══ Input for this task ══

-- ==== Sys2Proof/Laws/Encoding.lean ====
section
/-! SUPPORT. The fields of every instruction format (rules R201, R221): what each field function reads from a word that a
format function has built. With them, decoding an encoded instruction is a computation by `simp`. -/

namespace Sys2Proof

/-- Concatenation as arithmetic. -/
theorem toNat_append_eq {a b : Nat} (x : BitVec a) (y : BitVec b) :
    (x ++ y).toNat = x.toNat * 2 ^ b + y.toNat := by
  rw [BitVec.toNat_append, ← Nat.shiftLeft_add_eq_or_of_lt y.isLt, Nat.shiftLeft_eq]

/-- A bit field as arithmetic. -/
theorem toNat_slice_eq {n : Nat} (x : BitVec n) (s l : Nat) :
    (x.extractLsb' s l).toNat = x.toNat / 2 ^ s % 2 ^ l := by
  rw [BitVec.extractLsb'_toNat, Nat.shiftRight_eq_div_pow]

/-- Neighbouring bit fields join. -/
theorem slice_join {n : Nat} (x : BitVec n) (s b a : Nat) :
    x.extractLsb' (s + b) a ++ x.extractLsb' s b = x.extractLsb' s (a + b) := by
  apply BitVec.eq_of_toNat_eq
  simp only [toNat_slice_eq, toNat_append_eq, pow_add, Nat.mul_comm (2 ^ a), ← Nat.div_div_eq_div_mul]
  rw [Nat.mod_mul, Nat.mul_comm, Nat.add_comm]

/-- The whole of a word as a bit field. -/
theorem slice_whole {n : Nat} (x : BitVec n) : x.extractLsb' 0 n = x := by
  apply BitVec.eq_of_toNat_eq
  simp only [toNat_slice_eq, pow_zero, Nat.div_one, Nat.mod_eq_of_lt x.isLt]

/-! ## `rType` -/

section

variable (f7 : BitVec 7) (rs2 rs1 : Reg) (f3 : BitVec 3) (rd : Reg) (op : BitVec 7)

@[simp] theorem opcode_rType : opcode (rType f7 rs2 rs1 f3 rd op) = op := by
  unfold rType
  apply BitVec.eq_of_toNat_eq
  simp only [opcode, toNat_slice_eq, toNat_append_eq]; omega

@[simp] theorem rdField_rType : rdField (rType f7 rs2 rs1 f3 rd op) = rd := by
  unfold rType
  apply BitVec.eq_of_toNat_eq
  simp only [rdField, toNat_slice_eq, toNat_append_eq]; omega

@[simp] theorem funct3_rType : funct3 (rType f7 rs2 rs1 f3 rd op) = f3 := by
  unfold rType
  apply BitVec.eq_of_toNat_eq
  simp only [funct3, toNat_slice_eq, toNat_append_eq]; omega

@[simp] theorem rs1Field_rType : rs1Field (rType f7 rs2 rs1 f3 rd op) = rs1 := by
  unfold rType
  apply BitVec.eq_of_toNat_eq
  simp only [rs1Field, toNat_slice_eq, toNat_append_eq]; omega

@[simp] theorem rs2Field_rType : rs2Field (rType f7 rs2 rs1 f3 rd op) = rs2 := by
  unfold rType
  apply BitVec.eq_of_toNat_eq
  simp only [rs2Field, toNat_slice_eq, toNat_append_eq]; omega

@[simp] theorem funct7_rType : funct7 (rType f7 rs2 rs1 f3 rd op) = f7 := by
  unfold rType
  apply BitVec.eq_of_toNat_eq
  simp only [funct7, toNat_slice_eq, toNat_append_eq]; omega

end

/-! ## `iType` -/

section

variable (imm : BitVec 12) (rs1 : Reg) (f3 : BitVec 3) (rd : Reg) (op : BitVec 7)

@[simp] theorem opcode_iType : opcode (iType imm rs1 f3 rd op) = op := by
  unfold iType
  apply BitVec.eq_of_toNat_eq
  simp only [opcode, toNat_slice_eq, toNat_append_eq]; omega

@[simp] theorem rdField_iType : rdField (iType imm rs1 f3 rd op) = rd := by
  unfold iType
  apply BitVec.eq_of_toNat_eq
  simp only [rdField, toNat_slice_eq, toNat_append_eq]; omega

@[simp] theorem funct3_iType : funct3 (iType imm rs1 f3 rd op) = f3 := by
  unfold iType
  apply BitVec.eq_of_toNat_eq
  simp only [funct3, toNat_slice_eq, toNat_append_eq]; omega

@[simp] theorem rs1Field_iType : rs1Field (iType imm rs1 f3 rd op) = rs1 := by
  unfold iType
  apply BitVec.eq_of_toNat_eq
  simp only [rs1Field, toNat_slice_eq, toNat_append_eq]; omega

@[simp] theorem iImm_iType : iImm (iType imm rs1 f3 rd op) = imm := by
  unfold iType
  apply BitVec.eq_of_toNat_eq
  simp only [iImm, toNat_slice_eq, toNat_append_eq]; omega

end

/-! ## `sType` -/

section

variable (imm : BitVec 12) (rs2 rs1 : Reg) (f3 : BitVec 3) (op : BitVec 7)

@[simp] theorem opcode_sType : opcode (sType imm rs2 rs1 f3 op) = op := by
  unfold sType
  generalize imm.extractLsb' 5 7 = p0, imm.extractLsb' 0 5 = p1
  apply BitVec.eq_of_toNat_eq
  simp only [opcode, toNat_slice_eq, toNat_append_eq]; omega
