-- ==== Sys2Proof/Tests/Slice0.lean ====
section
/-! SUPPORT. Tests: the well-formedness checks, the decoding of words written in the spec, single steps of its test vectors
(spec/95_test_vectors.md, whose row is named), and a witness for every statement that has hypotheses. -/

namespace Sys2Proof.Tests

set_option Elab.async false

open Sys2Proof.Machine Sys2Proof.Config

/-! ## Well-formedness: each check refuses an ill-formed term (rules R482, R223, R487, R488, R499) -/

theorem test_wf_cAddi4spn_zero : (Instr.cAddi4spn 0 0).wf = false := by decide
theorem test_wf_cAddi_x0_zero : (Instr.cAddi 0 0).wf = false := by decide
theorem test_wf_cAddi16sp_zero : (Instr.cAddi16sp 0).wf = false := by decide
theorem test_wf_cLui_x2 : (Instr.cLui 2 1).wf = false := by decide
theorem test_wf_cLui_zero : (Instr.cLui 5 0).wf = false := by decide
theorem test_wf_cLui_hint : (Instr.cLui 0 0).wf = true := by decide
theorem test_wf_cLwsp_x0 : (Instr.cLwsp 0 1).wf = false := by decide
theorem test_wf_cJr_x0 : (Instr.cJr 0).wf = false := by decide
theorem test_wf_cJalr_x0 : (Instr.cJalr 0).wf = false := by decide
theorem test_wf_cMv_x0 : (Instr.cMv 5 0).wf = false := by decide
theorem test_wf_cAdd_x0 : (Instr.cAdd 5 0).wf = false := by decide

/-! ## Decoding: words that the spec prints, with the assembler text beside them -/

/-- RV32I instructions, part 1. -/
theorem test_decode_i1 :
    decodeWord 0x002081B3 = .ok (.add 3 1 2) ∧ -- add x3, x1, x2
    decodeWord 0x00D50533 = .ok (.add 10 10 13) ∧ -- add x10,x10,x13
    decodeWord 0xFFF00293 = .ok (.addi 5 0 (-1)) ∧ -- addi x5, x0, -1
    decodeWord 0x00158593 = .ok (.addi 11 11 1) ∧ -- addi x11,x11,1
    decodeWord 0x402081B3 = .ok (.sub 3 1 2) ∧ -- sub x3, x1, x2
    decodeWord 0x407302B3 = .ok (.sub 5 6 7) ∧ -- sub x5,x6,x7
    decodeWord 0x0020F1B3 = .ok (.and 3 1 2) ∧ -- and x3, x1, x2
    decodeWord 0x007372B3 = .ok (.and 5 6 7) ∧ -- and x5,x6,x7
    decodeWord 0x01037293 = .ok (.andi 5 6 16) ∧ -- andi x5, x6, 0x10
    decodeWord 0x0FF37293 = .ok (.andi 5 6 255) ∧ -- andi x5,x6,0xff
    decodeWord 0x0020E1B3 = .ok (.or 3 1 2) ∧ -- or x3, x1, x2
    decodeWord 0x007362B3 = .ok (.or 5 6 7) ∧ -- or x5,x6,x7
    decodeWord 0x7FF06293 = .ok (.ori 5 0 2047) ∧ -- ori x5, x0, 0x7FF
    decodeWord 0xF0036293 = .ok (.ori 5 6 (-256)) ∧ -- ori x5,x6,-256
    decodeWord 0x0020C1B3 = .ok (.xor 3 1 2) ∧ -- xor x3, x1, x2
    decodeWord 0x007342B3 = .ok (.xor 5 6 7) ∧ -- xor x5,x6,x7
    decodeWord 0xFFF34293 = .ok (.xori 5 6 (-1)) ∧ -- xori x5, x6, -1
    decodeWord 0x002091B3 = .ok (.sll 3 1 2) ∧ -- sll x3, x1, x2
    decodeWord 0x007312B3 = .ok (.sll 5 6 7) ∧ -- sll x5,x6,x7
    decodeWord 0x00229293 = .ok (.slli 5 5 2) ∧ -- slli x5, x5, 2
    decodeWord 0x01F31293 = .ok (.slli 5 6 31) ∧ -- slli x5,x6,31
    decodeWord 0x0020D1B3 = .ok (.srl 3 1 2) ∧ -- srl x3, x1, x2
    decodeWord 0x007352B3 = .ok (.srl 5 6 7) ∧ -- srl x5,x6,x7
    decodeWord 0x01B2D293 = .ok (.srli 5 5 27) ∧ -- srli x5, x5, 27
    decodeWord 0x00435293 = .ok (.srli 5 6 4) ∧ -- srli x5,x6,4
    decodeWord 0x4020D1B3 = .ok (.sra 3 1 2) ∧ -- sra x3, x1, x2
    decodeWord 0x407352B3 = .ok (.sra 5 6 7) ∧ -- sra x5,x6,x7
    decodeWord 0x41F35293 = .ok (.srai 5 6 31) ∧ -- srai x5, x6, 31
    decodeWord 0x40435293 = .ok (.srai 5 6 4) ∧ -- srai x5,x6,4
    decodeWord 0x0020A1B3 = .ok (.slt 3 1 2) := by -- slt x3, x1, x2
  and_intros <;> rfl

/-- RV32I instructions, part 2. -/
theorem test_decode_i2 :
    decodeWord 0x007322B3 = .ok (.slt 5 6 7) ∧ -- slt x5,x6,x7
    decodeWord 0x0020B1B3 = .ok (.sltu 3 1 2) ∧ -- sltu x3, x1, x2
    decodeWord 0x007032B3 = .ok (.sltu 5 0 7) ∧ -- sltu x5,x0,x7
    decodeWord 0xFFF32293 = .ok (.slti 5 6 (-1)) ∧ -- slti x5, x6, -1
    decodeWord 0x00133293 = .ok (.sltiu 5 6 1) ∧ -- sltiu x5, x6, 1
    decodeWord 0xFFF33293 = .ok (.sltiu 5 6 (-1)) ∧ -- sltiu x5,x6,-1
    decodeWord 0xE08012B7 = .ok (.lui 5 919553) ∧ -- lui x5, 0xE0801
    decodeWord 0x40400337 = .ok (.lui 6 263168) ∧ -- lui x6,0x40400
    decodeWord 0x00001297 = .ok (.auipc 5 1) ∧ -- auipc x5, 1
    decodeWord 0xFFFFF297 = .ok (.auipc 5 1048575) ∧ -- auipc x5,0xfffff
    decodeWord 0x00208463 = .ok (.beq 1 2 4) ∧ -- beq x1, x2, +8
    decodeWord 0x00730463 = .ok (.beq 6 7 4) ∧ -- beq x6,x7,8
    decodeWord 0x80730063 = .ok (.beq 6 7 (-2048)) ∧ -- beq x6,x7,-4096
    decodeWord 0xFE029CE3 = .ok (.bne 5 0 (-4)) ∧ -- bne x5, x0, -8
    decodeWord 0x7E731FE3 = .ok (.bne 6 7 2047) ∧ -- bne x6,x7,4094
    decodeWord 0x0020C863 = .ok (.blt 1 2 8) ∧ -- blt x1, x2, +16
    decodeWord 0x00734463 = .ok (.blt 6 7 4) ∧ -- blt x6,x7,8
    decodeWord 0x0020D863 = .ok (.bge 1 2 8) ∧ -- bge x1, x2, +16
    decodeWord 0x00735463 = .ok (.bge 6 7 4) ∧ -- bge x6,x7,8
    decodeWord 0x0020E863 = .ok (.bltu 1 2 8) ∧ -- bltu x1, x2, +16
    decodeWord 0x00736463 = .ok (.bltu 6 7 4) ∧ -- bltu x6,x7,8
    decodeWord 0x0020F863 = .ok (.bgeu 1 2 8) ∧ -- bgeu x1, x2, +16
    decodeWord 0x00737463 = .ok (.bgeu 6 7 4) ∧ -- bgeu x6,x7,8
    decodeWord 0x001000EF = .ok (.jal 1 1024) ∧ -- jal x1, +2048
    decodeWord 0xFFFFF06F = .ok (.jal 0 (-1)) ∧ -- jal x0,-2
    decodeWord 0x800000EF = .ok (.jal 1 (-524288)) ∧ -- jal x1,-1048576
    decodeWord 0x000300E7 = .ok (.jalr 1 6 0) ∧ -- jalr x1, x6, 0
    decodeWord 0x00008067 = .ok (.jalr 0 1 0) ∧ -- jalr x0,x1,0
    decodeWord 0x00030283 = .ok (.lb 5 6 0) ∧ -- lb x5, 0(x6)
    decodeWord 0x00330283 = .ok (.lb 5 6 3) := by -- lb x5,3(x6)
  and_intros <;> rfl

═══

### Task instructions
Copy out every line from the data above in which the word "slli" occurs.

### Exercise response
    decodeWord 0x00229293 = .ok (.slli 5 5 2) ∧ -- slli x5, x5, 2
    decodeWord 0x01F31293 = .ok (.slli 5 6 31) ∧ -- slli x5,x6,31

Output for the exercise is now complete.